Exercise data:
● ● ● ● ● ● ●

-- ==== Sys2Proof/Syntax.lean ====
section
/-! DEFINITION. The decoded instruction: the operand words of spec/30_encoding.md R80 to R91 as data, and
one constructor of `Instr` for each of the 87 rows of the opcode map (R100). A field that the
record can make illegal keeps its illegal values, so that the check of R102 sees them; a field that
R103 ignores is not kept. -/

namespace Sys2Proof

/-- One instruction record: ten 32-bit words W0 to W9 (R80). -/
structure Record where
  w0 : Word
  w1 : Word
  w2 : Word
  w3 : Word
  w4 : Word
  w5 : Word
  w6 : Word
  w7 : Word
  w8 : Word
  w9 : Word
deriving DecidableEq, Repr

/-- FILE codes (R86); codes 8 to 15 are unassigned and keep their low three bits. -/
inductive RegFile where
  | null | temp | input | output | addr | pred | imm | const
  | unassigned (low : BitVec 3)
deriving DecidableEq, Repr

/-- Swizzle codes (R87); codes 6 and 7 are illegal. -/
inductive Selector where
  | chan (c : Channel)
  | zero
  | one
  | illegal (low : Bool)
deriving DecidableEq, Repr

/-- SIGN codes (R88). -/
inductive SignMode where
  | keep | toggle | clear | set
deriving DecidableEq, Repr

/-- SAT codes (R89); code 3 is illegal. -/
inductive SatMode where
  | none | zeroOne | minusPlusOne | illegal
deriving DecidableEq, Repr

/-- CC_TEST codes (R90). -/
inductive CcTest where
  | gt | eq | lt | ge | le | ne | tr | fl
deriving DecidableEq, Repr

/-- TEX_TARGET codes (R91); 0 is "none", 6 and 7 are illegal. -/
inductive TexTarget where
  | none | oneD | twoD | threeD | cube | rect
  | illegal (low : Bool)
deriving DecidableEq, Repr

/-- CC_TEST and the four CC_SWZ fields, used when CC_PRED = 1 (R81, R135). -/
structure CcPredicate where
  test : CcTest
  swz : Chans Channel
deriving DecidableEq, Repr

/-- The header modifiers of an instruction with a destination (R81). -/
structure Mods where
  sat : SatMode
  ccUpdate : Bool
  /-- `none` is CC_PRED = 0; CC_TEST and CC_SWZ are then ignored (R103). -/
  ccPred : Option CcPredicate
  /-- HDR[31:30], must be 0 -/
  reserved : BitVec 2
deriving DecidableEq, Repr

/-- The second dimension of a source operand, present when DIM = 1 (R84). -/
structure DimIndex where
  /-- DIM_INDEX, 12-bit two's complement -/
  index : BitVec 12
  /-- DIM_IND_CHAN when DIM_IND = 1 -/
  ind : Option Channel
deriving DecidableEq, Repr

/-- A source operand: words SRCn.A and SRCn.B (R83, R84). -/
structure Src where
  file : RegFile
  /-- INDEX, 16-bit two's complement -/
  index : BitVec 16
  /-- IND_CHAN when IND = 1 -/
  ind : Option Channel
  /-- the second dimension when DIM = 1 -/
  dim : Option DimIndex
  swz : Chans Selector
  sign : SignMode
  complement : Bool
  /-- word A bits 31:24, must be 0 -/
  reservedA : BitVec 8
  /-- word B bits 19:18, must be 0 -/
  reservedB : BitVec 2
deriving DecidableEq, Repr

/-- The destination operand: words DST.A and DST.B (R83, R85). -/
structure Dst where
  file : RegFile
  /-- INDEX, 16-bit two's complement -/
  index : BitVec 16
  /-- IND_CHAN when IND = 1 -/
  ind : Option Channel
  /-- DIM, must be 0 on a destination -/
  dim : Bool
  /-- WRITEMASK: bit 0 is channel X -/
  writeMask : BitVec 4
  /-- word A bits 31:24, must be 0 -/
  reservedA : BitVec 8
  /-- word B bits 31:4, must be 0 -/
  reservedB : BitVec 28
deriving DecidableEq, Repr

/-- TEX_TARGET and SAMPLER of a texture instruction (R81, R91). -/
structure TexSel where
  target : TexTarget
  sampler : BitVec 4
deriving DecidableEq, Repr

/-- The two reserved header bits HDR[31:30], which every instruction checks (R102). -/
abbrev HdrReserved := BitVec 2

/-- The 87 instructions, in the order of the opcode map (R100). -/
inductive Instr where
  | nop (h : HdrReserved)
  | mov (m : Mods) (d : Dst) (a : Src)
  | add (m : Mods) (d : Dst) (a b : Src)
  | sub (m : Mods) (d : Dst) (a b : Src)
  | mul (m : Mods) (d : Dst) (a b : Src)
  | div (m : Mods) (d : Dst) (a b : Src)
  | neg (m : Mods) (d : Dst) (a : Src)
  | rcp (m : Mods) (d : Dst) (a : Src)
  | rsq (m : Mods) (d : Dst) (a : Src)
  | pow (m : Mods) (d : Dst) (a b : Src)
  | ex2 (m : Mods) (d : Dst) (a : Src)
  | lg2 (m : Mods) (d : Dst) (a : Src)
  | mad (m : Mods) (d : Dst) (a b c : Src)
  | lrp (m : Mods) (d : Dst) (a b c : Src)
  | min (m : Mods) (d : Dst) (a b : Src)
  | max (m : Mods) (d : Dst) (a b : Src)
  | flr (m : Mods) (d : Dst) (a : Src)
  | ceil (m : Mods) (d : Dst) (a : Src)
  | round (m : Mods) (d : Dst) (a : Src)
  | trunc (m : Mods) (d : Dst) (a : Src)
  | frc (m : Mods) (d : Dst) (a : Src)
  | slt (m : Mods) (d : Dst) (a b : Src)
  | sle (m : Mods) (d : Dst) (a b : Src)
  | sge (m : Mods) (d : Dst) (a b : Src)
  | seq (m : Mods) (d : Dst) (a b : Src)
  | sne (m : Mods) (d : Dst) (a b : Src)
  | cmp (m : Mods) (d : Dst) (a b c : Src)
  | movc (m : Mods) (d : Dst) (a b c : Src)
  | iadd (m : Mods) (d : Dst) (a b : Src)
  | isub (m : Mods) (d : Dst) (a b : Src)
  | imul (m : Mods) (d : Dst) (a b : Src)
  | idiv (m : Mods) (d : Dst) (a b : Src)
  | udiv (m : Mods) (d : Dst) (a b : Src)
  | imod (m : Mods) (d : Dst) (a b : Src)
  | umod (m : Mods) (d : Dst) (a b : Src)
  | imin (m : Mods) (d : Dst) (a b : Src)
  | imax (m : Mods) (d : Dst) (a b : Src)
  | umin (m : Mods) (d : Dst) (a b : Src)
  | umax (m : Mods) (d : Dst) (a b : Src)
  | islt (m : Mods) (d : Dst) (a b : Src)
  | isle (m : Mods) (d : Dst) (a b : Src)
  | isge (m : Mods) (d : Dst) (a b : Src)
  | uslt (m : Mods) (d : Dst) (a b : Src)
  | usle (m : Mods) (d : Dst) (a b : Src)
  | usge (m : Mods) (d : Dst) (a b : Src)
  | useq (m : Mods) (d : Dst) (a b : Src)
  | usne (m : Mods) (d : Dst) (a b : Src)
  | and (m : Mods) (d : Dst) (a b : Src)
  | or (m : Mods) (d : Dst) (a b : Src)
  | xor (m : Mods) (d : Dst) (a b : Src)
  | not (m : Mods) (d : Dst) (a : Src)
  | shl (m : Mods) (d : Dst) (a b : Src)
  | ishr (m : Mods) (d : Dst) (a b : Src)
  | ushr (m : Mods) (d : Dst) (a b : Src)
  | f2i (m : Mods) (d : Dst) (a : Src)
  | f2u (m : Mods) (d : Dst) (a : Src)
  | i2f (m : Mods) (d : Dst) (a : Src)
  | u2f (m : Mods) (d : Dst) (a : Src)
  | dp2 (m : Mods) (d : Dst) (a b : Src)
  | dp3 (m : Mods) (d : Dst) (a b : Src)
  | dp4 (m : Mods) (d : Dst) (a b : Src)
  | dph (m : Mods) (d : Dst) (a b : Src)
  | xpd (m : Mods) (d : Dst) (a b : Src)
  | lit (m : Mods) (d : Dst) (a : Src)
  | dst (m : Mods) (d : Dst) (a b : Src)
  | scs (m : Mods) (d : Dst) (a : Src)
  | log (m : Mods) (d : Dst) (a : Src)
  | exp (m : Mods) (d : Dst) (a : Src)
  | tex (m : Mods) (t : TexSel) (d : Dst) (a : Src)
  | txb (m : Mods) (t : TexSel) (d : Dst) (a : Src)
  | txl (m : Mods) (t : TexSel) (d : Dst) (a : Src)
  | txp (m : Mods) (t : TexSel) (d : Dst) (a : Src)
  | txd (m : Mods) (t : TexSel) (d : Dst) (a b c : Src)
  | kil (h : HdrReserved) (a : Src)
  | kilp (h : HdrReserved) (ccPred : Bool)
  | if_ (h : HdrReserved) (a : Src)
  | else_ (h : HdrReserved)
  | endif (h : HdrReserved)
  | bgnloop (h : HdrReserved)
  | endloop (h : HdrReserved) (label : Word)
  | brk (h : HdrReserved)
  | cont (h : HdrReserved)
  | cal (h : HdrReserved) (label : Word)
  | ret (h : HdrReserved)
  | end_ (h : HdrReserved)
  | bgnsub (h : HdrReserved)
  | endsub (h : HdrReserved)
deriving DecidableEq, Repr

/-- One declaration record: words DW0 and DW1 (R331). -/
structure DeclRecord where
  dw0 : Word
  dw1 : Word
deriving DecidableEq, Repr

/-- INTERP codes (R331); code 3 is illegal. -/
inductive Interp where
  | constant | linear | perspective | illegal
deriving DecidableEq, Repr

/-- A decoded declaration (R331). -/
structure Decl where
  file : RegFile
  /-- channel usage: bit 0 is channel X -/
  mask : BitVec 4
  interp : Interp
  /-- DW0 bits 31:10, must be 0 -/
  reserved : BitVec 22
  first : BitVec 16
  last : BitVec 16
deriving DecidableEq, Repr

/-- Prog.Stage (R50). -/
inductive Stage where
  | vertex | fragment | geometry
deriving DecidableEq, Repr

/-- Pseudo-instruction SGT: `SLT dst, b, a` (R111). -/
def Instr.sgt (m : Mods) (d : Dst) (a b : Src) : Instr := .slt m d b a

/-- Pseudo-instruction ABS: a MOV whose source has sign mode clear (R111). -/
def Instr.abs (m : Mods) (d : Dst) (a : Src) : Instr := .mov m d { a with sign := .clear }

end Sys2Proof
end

● ● ● ● ● ● ●

Try it:
Show each line of the records above containing "structure".

Answer space:
structure Record where
structure CcPredicate where
structure Mods where
structure DimIndex where
structure Src where
structure Dst where
structure TexSel where
structure DeclRecord where
structure Decl where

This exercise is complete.